Users can adapt this template to their own datasets by changing column names, confounders, and parameter choices (e.g., caliper, propensity trimming, bootstrap repeats).



Run the test suite:

```bash
pytest
```

Regenerate the default report and paper-oriented artifacts:

```bash
causal-lens
```

This writes the JSON report plus tracked charts and tables under `outputs/charts/` and `outputs/tables/`.

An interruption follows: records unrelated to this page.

/-- Reading the shape `AfNew` (R71). -/
def rdAfNew (w : Nat) : Dec OpAfNew := do
  match unpack wdAf1 w with
  | [x, sat, rm, t, z, cw, b, a, d, p, _] =>
    need (x == 0 && sat == 0 && rm == 0 && z == 0) .mbz
    need (t == 15) .reservedCode
    return ⟨predOf p, ← afOf d, ← srcOf a, ← srcOf b, boolOf cw⟩
  | _ => .error .mbz
/-- Writing the shape `AfNew` (R71). -/
def wrAfNew (op : Nat) (o : OpAfNew) : Nat :=
  mk wdAf1 [0, 0, 0, 15, 0, boolCode o.cw, srcCode o.b, srcCode o.a, afCode o.d, predCode o.pred, op]

/-- Reading the shape `AfCst` (R71). -/
def rdAfCst (w : Nat) : Dec OpAfCst := do
  match unpack wdA w with
  | [x, sat, rm, t, c, b, a, d, p, _] =>
    need (x == 0 && sat == 0 && rm == 0 && c == 0 && b == 0) .mbz
    need (t == 15) .reservedCode
    return ⟨predOf p, ← afOf d, ← srcOf a⟩
  | _ => .error .mbz
/-- Writing the shape `AfCst` (R71). -/
def wrAfCst (op : Nat) (o : OpAfCst) : Nat :=
  mk wdA [0, 0, 0, 15, 0, 0, srcCode o.a, afCode o.d, predCode o.pred, op]

/-- Reading the shape `AfBin` (R71). -/
def rdAfBin (w : Nat) : Dec OpAfBin := do
  match unpack wdA w with
  | [x, sat, rm, t, c, b, a, d, p, _] =>
    need (sat == 0 && rm == 0 && c == 0) .mbz
    need (t == 15) .reservedCode
    return ⟨predOf p, ← afOf d, ← afOf a, ← afOf b, boolOf x⟩
  | _ => .error .mbz
/-- Writing the shape `AfBin` (R71). -/
def wrAfBin (op : Nat) (o : OpAfBin) : Nat :=
  mk wdA [boolCode o.raw, 0, 0, 15, 0, afCode o.b, afCode o.a, afCode o.d, predCode o.pred, op]

/-- Reading the shape `AfScl` (R71). -/
def rdAfScl (w : Nat) : Dec OpAfScl := do
  match unpack wdA w with
  | [x, sat, rm, t, c, b, a, d, p, _] =>
    need (sat == 0 && rm == 0) .mbz
    need (t == 15) .reservedCode
    return ⟨predOf p, ← afOf d, ← afOf a, ← srcOf b, ← srcOf c, boolOf x⟩
  | _ => .error .mbz
/-- Writing the shape `AfScl` (R71). -/
def wrAfScl (op : Nat) (o : OpAfScl) : Nat :=
  mk wdA [boolCode o.raw, 0, 0, 15, srcCode o.t, srcCode o.s, afCode o.a, afCode o.d,
    predCode o.pred, op]

/-- Reading the shape `AfUn` (R71). -/
def rdAfUn (w : Nat) : Dec OpAfUn := do
  match unpack wdA w with
  | [x, sat, rm, t, c, b, a, d, p, _] =>
    need (sat == 0 && rm == 0 && c == 0 && b == 0) .mbz
    need (t == 15) .reservedCode
    return ⟨predOf p, ← afOf d, ← afOf a, boolOf x⟩
  | _ => .error .mbz
/-- Writing the shape `AfUn` (R71). -/
def wrAfUn (op : Nat) (o : OpAfUn) : Nat :=
  mk wdA [boolCode o.raw, 0, 0, 15, 0, 0, afCode o.a, afCode o.d, predCode o.pred, op]

/-- Reading the shape `AfCnd` (R71). -/
def rdAfCnd (w : Nat) : Dec OpAfCnd := do
  match unpack wdAf1 w with
  | [x, sat, rm, t, z, tor, b, a, d, p, _] =>
    need (sat == 0 && rm == 0 && z == 0) .mbz
    need (t == 15) .reservedCode
    return ⟨predOf p, ← afOf d, ← afOf a, ← srcOf b, boolOf tor, boolOf x⟩
  | _ => .error .mbz
/-- Writing the shape `AfCnd` (R71). -/
def wrAfCnd (op : Nat) (o : OpAfCnd) : Nat :=
  mk wdAf1 [boolCode o.raw, 0, 0, 15, 0, boolCode o.tor, srcCode o.k, afCode o.a, afCode o.d,
    predCode o.pred, op]

/-- Reading the shape `AfRng` (R71). -/
def rdAfRng (w : Nat) : Dec OpAfRng := do
  match unpack wdA w with
  | [x, sat, rm, t, c, b, a, d, p, _] =>
    need (sat == 0 && rm == 0 && c == 0 && b == 0) .mbz
    need (t == 4) .reservedCode
    return ⟨predOf p, ← regOf d, ← afOf a, boolOf x⟩
  | _ => .error .mbz
/-- Writing the shape `AfRng` (R71). -/
def wrAfRng (op : Nat) (o : OpAfRng) : Nat :=
  mk wdA [boolCode o.raw, 0, 0, 4, 0, 0, afCode o.a, regCode o.d, predCode o.pred, op]

/-- Reading the shape `AfGet` (R71). -/
def rdAfGet (w : Nat) : Dec OpAfGet := do
  match unpack wdAf2 w with
  | [x, sat, rm, t, z, selg, b, a, d, p, _] =>
    need (sat == 0 && rm == 0 && z == 0) .mbz
    need (t == (if selg == 3 then 3 else 4)) .reservedCode
    return ⟨predOf p, ← regOf d, ← afOf a, ← srcOf b, finOf 4 selg, boolOf x⟩
  | _ => .error .mbz
/-- Writing the shape `AfGet` (R71). -/
def wrAfGet (op : Nat) (o : OpAfGet) : Nat :=
  mk wdAf2 [boolCode o.raw, 0, 0, (if o.selg.val == 3 then 3 else 4), 0, o.selg.val, srcCode o.b,
    afCode o.a, regCode o.d, predCode o.pred, op]

/-- Reading the shape `AfSym` (R71). -/
def rdAfSym (w : Nat) : Dec OpAfSym := do
  match unpack wdAf2 w with
  | [x, sat, rm, t, z, sop, b, a, d, p, _] =>
    need (x == 0 && sat == 0 && rm == 0 && z == 0 && b == 0) .mbz
    need (t == 3) .reservedCode
    return ⟨predOf p, ← regOf d, ← srcOf a, finOf 4 sop⟩
  | _ => .error .mbz
/-- Writing the shape `AfSym` (R71). -/
def wrAfSym (op : Nat) (o : OpAfSym) : Nat :=
  mk wdAf2 [0, 0, 0, 3, 0, o.sop.val, 0, srcCode o.a, regCode o.d, predCode o.pred, op]

/-- Reading the shape `I` (R71). -/
def rdI (w : Nat) : Dec OpI := do
  match unpack wdI w with
  | [imm, t, a, d, p, _] =>
    return ⟨predOf p, ← regOf d, ← srcOf a, tagOf t, BitVec.ofNat 26 imm⟩
  | _ => .error .mbz
/-- Writing the shape `I` (R71). -/
def wrI (op : Nat) (o : OpI) : Nat :=
  mk wdI [o.imm.toNat, tagCode o.t, srcCode o.a, regCode o.d, predCode o.pred, op]

/-- Reading the shape `Lopi` (R71). -/
def rdLopi (w : Nat) : Dec OpLopi := do
  match unpack wdLopi w with
  | [val, lop, t, a, d, p, _] =>
    return ⟨predOf p, ← regOf d, ← srcOf a, tagOf t, finOf 4 lop, BitVec.ofNat 24 val⟩
  | _ => .error .mbz
/-- Writing the shape `Lopi` (R71). -/
def wrLopi (op : Nat) (o : OpLopi) : Nat :=
  mk wdLopi [o.val.toNat, o.lop.val, tagCode o.t, srcCode o.a, regCode o.d, predCode o.pred, op]

/-- Reading the shape `Movs` (R71). -/
def rdMovs (w : Nat) : Dec OpMovs := do
  match unpack wdI w with
  | [imm, t, a, d, p, _] =>
    need (t == 0 && a == 0) .mbz
    return ⟨predOf p, ← regOf d, ← srOf imm⟩
  | _ => .error .mbz
/-- Writing the shape `Movs` (R71). -/
def wrMovs (op : Nat) (o : OpMovs) : Nat :=
  mk wdI [srCode o.sr, 0, 0, regCode o.d, predCode o.pred, op]

/-- Reading the shape `L` (R71). -/
def rdL (w : Nat) : Dec OpL := do
  match unpack wdL w with
  | [imm, z, t, d, p, _] =>
    need (z == 0) .mbz
    return ⟨predOf p, ← regOf d, tagOf t, BitVec.ofNat 32 imm⟩
  | _ => .error .mbz
/-- Writing the shape `L` (R71). -/
def wrL (op : Nat) (o : OpL) : Nat :=
  mk wdL [o.imm.toNat, 0, tagCode o.t, regCode o.d, predCode o.pred, op]

/-- Reading the shape `M` (R71). -/
def rdM (w : Nat) : Dec OpM := do
  match unpack wdM w with
  | [off, ch, ord, sc, mt, ab, ds, p, _] =>
    return ⟨predOf p, ← srcOf ds, ← srcOf ab, mtOf mt, ← scopeOf sc, orderOf ord, hintOf ch,
      BitVec.ofNat 19 off⟩
  | _ => .error .mbz
/-- Writing the shape `M` (R71). -/
def wrM (op : Nat) (o : OpM) : Nat :=
  mk wdM [o.off.toNat, hintCode o.ch, orderCode o.ord, scopeCode o.sc, mtCode o.mt, srcCode o.ab,
    srcCode o.ds, predCode o.pred, op]

/-- Reading the shape `Ldk` (R71). -/
def rdLdk (w : Nat) : Dec OpLdk := do
  match unpack wdM w with
  | [off, ch, ord, sc, mt, ab, ds, p, _] =>
    return ⟨predOf p, ← regOf ds, ← srcOf ab, finOf 16 mt, ← scopeOf sc, orderOf ord, hintOf ch,
      BitVec.ofNat 19 off⟩
  | _ => .error .mbz
/-- Writing the shape `Ldk` (R71). -/
def wrLdk (op : Nat) (o : OpLdk) : Nat :=
  mk wdM [o.off.toNat, hintCode o.ch, orderCode o.ord, scopeCode o.sc, o.cntm1.val, srcCode o.ab,
    regCode o.d, predCode o.pred, op]

/-- Reading the shape `MX` (R71). -/
def rdMX (w : Nat) : Dec OpMX := do
  match unpack wdMX w with
  | [off, ch, ord, sc, mt, ab, idx, z, ixn, p, _] =>
    need (z == 0) .mbz
    return ⟨predOf p, finOf 4 ixn, finOf 256 idx, ← srcOf ab, mtOf mt, ← scopeOf sc,
      orderOf ord, hintOf ch, BitVec.ofNat 19 off⟩
  | _ => .error .mbz
/-- Writing the shape `MX` (R71). -/
def wrMX (op : Nat) (o : OpMX) : Nat :=
  mk wdMX [o.off.toNat, hintCode o.ch, orderCode o.ord, scopeCode o.sc, mtCode o.mt, srcCode o.ab,
    o.idx.val, 0, o.ixn.val, predCode o.pred, op]

/-- Reading the shape `Fence` (R71). -/
def rdFence (w : Nat) : Dec OpFence := do
  match unpack wdM w with
  | [off, ch, ord, sc, mt, ab, ds, p, _] =>
    need (off == 0 && ch == 0 && mt == 0 && ab == 0 && ds == 0) .mbz
    return ⟨predOf p, ← scopeOf sc, orderOf ord⟩
  | _ => .error .mbz
/-- Writing the shape `Fence` (R71). -/
def wrFence (op : Nat) (o : OpFence) : Nat :=
  mk wdM [0, 0, orderCode o.ord, scopeCode o.sc, 0, 0, 0, predCode o.pred, op]

/-- Reading the shape `Pref` (R71). -/
def rdPref (w : Nat) : Dec OpPref := do
  match unpack wdM w with
  | [off, ch, ord, sc, mt, ab, ds, p, _] =>
    need (ord == 0 && mt == 0 && ds == 0) .mbz
    return ⟨predOf p, ← srcOf ab, ← scopeOf sc, hintOf ch, BitVec.ofNat 19 off⟩
  | _ => .error .mbz
/-- Writing the shape `Pref` (R71). -/
def wrPref (op : Nat) (o : OpPref) : Nat :=
  mk wdM [o.off.toNat, hintCode o.ch, 0, scopeCode o.sc, 0, srcCode o.ab, 0, predCode o.pred, op]

/-- Reading the shape `Cctl` (R71). -/
def rdCctl (w : Nat) : Dec OpCctl := do
  match unpack wdM w with
  | [off, ch, ord, sc, mt, ab, ds, p, _] =>
    need (ord == 0 && ds == 0) .mbz
    need (mt < 4) .reservedCode
    return ⟨predOf p, finOf 4 mt, ← srcOf ab, ← scopeOf sc, hintOf ch, BitVec.ofNat 19 off⟩
  | _ => .error .mbz
/-- Writing the shape `Cctl` (R71). -/
def wrCctl (op : Nat) (o : OpCctl) : Nat :=
  mk wdM [o.off.toNat, hintCode o.ch, 0, scopeCode o.sc, o.cop.val, srcCode o.ab, 0,
    predCode o.pred, op]

/-- Reading the shape `AfMem` (R71). -/
def rdAfMem (w : Nat) : Dec OpAfMem := do
  match unpack wdM w with
  | [off, ch, ord, sc, mt, ab, ds, p, _] =>
    need (mt == 0) .mbz
    return ⟨predOf p, ← afOf ds, ← srcOf ab, ← scopeOf sc, orderOf ord, hintOf ch,
      BitVec.ofNat 19 off⟩
  | _ => .error .mbz
/-- Writing the shape `AfMem` (R71). -/
def wrAfMem (op : Nat) (o : OpAfMem) : Nat :=
  mk wdM [o.off.toNat, hintCode o.ch, orderCode o.ord, scopeCode o.sc, 0, srcCode o.ab, afCode o.r,
    predCode o.pred, op]

/-- Reading the shape `N` (R71). -/
def rdN (w : Nat) : Dec OpN := do
  match unpack wdN w with
  | [z, ord, sc, t, aop, b, a, d, p, _] =>
    need (z == 0) .mbz
    return ⟨predOf p, ← regOf d, ← srcOf a, ← srcOf b, ← aopOf aop, tagOf t, ← scopeOf sc,
      orderOf ord⟩
  | _ => .error .mbz
/-- Writing the shape `N` (R71). -/
def wrN (op : Nat) (o : OpN) : Nat :=
  mk wdN [0, orderCode o.ord, scopeCode o.sc, tagCode o.t, aopCode o.aop, srcCode o.b, srcCode o.a,
    regCode o.d, predCode o.pred, op]

/-- Reading the shape `V` (R71). -/
def rdV (w : Nat) : Dec OpV := do
  match unpack wdV w with
  | [mod, st2, ks2, st1, ks1, std, kd, t, cnt, _] =>
    return ⟨finOf 4096 cnt, tagOf t, finOf 512 kd, finOf 8 std, finOf 512 ks1,
      finOf 8 st1, finOf 512 ks2, finOf 8 st2, finOf 16 mod⟩
  | _ => .error .mbz
/-- Writing the shape `V` (R71). -/
def wrV (op : Nat) (o : OpV) : Nat :=
  mk wdV [o.mod.val, o.st2.val, o.ks2.val, o.st1.val, o.ks1.val, o.std.val, o.kd.val, tagCode o.t,
    o.cnt.val, op]

/-- Reading the shape `X` (R71). -/
def rdX (w : Nat) : Dec OpX := do
  match unpack wdX w with
  | [z, ta, zb, kn, fb, fa, km, kb, ka, mt, _] =>
    need (z == 0) .mbz
    return ⟨finOf 32 mt, finOf 1024 ka, finOf 1024 kb, finOf 1024 km, ← matOf fa,
      ← matOf fb, finOf 64 kn, boolOf zb, boolOf ta⟩
  | _ => .error .mbz
/-- Writing the shape `X` (R71). -/
def wrX (op : Nat) (o : OpX) : Nat :=
  mk wdX [0, boolCode o.ta, boolCode o.zero, o.kn.val, matCode o.fb, matCode o.fa, o.km.val,
    o.kb.val, o.ka.val, o.mt.val, op]

/-- Reading the shape `Q` (R71). -/
def rdQ (w : Nat) : Dec OpQ := do
  match unpack wdQ w with
  | [seg, dir, t, mask, ky, ks, kd, p, _] =>
    need (t == 0) .mbz
    return ⟨predOf p, finOf 1024 kd, finOf 1024 ks, finOf 1024 ky, finOf 16 mask,
      finOf 4 dir, finOf 4096 seg⟩
  | _ => .error .mbz
/-- Writing the shape `Q` (R71). -/
def wrQ (op : Nat) (o : OpQ) : Nat :=
  mk wdQ [o.seg.val, o.dir.val, 0, o.mask.val, o.ky.val, o.ks.val, o.kd.val, predCode o.pred, op]

/-- Reading the shape `Bra` (R71). -/
def rdBra (w : Nat) : Dec OpBra := do
  match unpack wdC w with
  | [disp, z, a, mode, p, _] =>
    need (z == 0 && a == 0) .mbz
    need (mode < 2) .reservedCode
    return ⟨predOf p, boolOf mode, BitVec.ofNat 32 disp⟩
  | _ => .error .mbz
/-- Writing the shape `Bra` (R71). -/
def wrBra (op : Nat) (o : OpBra) : Nat :=
  mk wdC [o.disp.toNat, 0, 0, boolCode o.qpred, predCode o.pred, op]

## Submission-Facing Assets

- `README.md` provides installation, scope, and reviewer-facing reproduction commands.
- `CITATION.cff` provides machine-readable citation metadata.
- `LICENSE` provides the repository license.
- `docs/methodology.md`, `docs/reference-validation.md`, and `docs/limitations-and-assumptions.md` provide manuscript-supporting narrative.
- `outputs/charts/` and `outputs/tables/` contain the tracked benchmark artifacts used in the current evidence stack.

## Documentation

See [docs/architecture.md](docs/architecture.md) for the design notes.
See [docs/methodology.md](docs/methodology.md) for assumptions, reasoning, and estimator justification.
See [docs/public-benchmarks.md](docs/public-benchmarks.md) for the public dataset choices and benchmark rationale.
See [docs/benchmark-interpretation.md](docs/benchmark-interpretation.md) for a results-oriented reading of the current benchmark artifacts.
See [docs/reference-validation.md](docs/reference-validation.md) for executable validation logic tied to the future journal article.
See [docs/limitations-and-assumptions.md](docs/limitations-and-assumptions.md) for a paper-ready limitations section.

## Citation

Citation metadata is available in `CITATION.cff`.